** Opening INFORMATION block **

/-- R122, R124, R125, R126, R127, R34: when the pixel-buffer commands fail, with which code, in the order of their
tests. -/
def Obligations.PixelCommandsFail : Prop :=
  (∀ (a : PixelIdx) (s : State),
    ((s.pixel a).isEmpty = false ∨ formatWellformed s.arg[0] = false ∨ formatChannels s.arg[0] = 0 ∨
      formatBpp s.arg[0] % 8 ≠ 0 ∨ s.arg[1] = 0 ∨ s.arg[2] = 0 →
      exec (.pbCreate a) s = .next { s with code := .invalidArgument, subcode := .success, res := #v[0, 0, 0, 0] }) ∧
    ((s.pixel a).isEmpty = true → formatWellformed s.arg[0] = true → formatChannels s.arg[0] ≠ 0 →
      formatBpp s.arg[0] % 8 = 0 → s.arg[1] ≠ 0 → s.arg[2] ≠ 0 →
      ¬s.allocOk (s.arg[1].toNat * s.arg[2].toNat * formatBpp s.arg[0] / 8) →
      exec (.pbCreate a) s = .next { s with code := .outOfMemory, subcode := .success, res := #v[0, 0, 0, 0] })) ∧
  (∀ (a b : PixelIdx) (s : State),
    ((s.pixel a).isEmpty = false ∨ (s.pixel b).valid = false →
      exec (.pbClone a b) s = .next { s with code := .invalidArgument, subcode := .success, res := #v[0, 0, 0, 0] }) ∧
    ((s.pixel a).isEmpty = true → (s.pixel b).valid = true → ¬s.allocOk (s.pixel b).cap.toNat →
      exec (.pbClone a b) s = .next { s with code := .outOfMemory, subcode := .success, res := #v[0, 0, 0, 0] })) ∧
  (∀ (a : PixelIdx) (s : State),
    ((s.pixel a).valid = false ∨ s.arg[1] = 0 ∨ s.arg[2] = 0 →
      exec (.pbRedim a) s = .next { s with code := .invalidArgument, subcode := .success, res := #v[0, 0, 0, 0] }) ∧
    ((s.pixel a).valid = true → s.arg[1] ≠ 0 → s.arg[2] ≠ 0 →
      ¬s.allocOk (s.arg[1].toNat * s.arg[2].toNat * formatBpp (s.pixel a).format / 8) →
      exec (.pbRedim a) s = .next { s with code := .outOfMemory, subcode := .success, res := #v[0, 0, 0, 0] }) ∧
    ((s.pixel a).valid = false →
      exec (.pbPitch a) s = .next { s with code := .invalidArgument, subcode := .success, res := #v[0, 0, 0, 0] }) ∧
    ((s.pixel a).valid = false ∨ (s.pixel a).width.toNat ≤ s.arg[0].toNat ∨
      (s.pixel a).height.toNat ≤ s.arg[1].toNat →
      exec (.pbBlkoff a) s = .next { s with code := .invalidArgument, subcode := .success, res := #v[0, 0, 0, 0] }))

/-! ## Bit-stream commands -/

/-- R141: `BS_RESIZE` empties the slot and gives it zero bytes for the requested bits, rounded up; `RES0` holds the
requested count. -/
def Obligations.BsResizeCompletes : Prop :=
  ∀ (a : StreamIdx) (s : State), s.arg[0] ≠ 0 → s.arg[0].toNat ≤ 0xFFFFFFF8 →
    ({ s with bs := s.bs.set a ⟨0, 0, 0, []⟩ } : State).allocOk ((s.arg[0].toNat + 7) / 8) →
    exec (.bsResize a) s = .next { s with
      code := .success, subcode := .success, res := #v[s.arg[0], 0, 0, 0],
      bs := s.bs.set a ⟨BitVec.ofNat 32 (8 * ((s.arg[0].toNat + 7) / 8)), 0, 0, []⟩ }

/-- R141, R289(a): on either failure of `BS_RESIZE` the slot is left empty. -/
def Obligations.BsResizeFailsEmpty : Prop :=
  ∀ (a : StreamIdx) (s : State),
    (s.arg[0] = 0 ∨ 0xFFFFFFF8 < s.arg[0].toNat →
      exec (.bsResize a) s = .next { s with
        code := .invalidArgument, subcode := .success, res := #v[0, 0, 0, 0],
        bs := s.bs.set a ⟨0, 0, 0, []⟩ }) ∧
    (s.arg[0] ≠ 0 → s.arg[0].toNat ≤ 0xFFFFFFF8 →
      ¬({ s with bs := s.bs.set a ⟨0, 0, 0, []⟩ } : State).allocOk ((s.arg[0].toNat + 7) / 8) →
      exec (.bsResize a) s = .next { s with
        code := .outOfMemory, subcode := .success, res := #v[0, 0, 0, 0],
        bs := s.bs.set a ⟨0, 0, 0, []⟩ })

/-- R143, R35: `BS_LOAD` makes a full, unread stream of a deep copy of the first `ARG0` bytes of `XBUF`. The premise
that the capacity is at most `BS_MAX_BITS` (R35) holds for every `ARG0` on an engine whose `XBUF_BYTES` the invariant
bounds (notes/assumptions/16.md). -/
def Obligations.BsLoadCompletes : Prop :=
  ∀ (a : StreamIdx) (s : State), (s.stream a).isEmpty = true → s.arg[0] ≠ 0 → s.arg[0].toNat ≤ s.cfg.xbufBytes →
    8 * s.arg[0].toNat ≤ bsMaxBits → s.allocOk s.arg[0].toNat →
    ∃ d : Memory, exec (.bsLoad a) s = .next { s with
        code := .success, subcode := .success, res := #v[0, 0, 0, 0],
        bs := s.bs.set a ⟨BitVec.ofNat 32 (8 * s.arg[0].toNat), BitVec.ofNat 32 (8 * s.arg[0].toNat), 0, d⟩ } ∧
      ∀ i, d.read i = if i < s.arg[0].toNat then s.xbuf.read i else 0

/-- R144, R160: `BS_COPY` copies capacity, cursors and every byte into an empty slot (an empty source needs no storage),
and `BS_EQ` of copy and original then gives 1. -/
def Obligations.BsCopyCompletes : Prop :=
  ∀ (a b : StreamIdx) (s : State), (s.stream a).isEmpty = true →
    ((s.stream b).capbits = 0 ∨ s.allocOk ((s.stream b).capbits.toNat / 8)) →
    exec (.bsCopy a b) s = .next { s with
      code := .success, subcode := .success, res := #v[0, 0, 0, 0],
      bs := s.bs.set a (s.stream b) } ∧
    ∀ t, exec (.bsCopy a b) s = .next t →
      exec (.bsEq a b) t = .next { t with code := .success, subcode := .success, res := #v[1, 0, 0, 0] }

** Closing INFORMATION block **
** Opening INFORMATION block **

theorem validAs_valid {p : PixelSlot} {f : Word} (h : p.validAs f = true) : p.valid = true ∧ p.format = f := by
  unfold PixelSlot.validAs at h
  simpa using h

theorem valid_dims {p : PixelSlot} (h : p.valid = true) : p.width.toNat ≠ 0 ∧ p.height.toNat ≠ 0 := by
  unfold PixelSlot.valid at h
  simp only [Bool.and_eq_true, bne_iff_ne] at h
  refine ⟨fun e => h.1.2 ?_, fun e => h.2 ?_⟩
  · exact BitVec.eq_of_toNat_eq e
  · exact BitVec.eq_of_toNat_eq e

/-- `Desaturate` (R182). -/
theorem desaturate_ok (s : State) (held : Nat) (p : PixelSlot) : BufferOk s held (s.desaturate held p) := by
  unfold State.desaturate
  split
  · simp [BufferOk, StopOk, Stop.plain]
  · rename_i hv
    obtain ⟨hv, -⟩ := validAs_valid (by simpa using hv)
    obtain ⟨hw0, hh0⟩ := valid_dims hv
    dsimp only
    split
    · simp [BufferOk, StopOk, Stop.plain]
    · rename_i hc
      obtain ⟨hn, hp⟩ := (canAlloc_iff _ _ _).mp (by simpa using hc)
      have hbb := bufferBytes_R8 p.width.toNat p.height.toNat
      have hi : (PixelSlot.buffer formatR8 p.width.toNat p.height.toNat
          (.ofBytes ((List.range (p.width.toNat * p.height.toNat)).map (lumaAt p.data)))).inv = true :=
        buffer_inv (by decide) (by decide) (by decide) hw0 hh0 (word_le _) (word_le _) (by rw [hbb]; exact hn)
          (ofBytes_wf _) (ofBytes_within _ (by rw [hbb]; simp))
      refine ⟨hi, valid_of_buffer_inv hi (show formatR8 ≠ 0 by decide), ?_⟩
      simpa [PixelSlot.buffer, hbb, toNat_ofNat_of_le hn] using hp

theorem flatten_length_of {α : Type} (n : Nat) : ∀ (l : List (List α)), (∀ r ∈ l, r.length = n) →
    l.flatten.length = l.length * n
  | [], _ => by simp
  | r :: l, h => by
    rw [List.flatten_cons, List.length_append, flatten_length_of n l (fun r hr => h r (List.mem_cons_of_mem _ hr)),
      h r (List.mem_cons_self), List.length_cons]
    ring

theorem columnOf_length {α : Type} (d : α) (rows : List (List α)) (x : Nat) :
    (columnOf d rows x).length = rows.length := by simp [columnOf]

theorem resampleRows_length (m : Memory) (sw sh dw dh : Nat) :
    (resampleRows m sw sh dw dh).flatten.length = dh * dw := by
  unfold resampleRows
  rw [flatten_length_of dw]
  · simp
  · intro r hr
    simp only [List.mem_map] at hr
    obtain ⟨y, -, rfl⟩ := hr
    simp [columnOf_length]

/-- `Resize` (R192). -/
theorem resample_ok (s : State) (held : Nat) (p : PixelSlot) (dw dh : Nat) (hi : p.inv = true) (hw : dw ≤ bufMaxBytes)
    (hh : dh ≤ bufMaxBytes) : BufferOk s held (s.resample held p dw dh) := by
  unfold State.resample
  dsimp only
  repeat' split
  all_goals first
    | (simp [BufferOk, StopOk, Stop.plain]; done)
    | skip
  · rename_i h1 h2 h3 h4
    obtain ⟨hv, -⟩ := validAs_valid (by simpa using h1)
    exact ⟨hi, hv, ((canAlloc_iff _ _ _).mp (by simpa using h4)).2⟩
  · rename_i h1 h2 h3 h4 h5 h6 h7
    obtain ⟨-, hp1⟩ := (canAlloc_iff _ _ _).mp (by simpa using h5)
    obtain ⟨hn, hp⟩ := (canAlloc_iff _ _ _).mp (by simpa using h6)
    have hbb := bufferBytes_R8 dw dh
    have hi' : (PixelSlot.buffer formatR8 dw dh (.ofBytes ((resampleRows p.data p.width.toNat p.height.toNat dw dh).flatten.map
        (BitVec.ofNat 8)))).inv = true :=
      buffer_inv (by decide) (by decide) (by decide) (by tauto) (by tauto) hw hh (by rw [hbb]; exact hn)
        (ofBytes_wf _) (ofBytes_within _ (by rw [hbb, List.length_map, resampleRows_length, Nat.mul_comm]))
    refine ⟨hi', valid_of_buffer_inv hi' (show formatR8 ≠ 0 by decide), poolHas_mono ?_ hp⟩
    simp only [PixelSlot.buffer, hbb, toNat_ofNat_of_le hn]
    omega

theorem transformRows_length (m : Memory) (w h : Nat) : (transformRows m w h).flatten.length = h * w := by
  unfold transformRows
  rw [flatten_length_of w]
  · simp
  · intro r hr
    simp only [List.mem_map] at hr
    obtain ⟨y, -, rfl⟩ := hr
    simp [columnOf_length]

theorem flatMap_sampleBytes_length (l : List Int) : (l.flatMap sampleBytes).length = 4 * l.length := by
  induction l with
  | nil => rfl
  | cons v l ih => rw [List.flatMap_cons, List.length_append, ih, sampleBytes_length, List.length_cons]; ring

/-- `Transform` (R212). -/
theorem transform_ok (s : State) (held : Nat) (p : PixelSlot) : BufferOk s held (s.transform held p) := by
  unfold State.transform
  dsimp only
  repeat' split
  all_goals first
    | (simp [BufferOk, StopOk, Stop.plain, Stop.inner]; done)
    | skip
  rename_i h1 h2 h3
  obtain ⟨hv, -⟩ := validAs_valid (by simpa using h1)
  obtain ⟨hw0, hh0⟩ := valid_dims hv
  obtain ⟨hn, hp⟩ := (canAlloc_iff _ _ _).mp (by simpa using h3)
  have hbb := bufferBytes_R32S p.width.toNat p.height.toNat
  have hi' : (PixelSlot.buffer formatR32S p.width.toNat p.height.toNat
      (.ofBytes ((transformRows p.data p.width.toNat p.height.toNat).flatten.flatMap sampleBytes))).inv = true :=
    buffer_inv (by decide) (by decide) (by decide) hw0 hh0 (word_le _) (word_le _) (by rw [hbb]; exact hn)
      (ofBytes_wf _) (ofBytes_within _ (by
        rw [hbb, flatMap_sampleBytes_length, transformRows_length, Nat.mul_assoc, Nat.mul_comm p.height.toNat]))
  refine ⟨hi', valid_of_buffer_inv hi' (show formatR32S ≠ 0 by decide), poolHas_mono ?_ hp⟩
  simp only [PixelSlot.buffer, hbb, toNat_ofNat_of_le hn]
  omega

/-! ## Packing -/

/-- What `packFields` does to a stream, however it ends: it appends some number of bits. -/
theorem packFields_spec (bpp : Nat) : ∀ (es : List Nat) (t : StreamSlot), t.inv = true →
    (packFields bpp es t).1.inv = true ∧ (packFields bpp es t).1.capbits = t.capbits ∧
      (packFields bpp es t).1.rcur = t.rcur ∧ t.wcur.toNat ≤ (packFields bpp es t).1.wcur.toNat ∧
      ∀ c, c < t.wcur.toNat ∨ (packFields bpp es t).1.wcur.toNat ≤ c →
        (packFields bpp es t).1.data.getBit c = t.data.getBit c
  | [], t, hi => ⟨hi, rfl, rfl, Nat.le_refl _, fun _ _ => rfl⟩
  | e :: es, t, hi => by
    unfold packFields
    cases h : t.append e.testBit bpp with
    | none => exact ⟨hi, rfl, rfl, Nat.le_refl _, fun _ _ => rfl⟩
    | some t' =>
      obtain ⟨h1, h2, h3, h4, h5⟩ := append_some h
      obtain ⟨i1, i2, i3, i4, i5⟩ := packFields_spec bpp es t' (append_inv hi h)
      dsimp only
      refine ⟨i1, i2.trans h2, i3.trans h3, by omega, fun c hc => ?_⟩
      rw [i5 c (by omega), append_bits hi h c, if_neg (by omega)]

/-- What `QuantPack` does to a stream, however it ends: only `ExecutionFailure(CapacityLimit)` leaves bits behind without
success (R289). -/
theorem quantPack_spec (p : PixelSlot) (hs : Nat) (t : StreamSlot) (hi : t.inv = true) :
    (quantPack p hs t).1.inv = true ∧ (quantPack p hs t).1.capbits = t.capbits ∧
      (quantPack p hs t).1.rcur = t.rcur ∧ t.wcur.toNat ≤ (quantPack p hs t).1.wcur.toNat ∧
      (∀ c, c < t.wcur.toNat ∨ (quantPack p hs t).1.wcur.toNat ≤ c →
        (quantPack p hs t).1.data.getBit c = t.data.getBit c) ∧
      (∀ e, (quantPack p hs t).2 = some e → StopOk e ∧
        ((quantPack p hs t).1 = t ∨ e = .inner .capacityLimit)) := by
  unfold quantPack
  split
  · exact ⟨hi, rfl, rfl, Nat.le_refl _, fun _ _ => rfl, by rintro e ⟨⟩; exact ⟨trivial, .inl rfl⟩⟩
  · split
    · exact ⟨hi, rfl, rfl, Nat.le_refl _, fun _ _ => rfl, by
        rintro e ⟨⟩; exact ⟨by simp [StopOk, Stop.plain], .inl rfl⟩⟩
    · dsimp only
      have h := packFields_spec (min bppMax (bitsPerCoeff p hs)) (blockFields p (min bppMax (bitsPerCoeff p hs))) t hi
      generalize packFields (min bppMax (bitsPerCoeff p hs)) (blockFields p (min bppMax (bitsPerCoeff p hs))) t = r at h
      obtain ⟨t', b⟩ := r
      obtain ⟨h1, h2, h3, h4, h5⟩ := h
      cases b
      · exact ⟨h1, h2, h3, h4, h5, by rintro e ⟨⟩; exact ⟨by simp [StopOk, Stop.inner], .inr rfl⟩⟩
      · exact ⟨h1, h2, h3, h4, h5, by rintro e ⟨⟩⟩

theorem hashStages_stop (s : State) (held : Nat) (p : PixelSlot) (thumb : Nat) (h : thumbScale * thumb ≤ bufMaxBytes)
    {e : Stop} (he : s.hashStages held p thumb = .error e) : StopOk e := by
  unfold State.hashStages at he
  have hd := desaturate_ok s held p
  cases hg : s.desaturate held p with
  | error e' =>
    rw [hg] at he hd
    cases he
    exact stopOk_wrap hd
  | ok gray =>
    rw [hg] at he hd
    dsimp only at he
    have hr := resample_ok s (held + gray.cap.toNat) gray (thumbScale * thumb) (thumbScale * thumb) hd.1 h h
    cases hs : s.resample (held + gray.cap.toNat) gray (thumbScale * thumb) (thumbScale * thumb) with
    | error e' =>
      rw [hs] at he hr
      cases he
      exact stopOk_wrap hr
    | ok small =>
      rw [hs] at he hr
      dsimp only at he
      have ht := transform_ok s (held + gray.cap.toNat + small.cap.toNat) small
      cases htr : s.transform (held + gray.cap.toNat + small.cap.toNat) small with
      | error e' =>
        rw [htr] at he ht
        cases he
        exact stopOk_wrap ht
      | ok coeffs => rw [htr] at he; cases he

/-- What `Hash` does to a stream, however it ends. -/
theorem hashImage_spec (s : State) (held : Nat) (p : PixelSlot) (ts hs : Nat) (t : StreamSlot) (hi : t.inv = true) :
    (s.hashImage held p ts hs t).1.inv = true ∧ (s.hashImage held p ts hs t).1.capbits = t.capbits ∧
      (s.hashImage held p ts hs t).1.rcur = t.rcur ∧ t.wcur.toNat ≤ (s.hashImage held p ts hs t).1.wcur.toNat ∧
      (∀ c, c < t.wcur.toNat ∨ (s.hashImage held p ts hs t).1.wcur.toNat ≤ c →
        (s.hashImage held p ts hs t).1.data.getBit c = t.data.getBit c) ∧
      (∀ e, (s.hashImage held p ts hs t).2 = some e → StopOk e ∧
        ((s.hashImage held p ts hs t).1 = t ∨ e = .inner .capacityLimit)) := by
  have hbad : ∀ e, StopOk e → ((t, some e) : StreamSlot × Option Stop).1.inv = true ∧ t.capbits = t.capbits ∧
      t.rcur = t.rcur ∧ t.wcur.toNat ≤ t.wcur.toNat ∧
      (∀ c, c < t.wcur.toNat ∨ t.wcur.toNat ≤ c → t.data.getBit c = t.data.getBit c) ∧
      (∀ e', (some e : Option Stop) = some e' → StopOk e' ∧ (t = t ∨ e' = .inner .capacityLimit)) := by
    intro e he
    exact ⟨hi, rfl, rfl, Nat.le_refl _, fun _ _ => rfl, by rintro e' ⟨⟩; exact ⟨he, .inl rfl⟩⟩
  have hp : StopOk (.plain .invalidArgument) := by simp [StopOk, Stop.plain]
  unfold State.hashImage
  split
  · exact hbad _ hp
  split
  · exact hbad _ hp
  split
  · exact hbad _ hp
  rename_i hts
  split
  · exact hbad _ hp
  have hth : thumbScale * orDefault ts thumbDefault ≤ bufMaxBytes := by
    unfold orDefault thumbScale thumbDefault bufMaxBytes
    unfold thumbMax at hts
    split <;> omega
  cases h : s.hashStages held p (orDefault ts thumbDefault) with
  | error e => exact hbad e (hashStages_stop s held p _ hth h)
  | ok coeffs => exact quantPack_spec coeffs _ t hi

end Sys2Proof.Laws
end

** Closing INFORMATION block **

▸ WHAT YOU ARE ASKED TO DO: All that is needed is the exact run of lines above from the line containing "rw [List.flatten_cons, List.length_append, flatten_length_of" through the line containing "(BitVec.ofNat 8)))).inv = true", both of them included.

▸ SOLVED PROBLEM:
    rw [List.flatten_cons, List.length_append, flatten_length_of n l (fun r hr => h r (List.mem_cons_of_mem _ hr)),
      h r (List.mem_cons_self), List.length_cons]
    ring

theorem columnOf_length {α : Type} (d : α) (rows : List (List α)) (x : Nat) :
    (columnOf d rows x).length = rows.length := by simp [columnOf]

theorem resampleRows_length (m : Memory) (sw sh dw dh : Nat) :
    (resampleRows m sw sh dw dh).flatten.length = dh * dw := by
  unfold resampleRows
  rw [flatten_length_of dw]
  · simp
  · intro r hr
    simp only [List.mem_map] at hr
    obtain ⟨y, -, rfl⟩ := hr
    simp [columnOf_length]

/-- `Resize` (R192). -/
theorem resample_ok (s : State) (held : Nat) (p : PixelSlot) (dw dh : Nat) (hi : p.inv = true) (hw : dw ≤ bufMaxBytes)
    (hh : dh ≤ bufMaxBytes) : BufferOk s held (s.resample held p dw dh) := by
  unfold State.resample
  dsimp only
  repeat' split
  all_goals first
    | (simp [BufferOk, StopOk, Stop.plain]; done)
    | skip
  · rename_i h1 h2 h3 h4
    obtain ⟨hv, -⟩ := validAs_valid (by simpa using h1)
    exact ⟨hi, hv, ((canAlloc_iff _ _ _).mp (by simpa using h4)).2⟩
  · rename_i h1 h2 h3 h4 h5 h6 h7
    obtain ⟨-, hp1⟩ := (canAlloc_iff _ _ _).mp (by simpa using h5)
    obtain ⟨hn, hp⟩ := (canAlloc_iff _ _ _).mp (by simpa using h6)
    have hbb := bufferBytes_R8 dw dh
    have hi' : (PixelSlot.buffer formatR8 dw dh (.ofBytes ((resampleRows p.data p.width.toNat p.height.toNat dw dh).flatten.map
        (BitVec.ofNat 8)))).inv = true :=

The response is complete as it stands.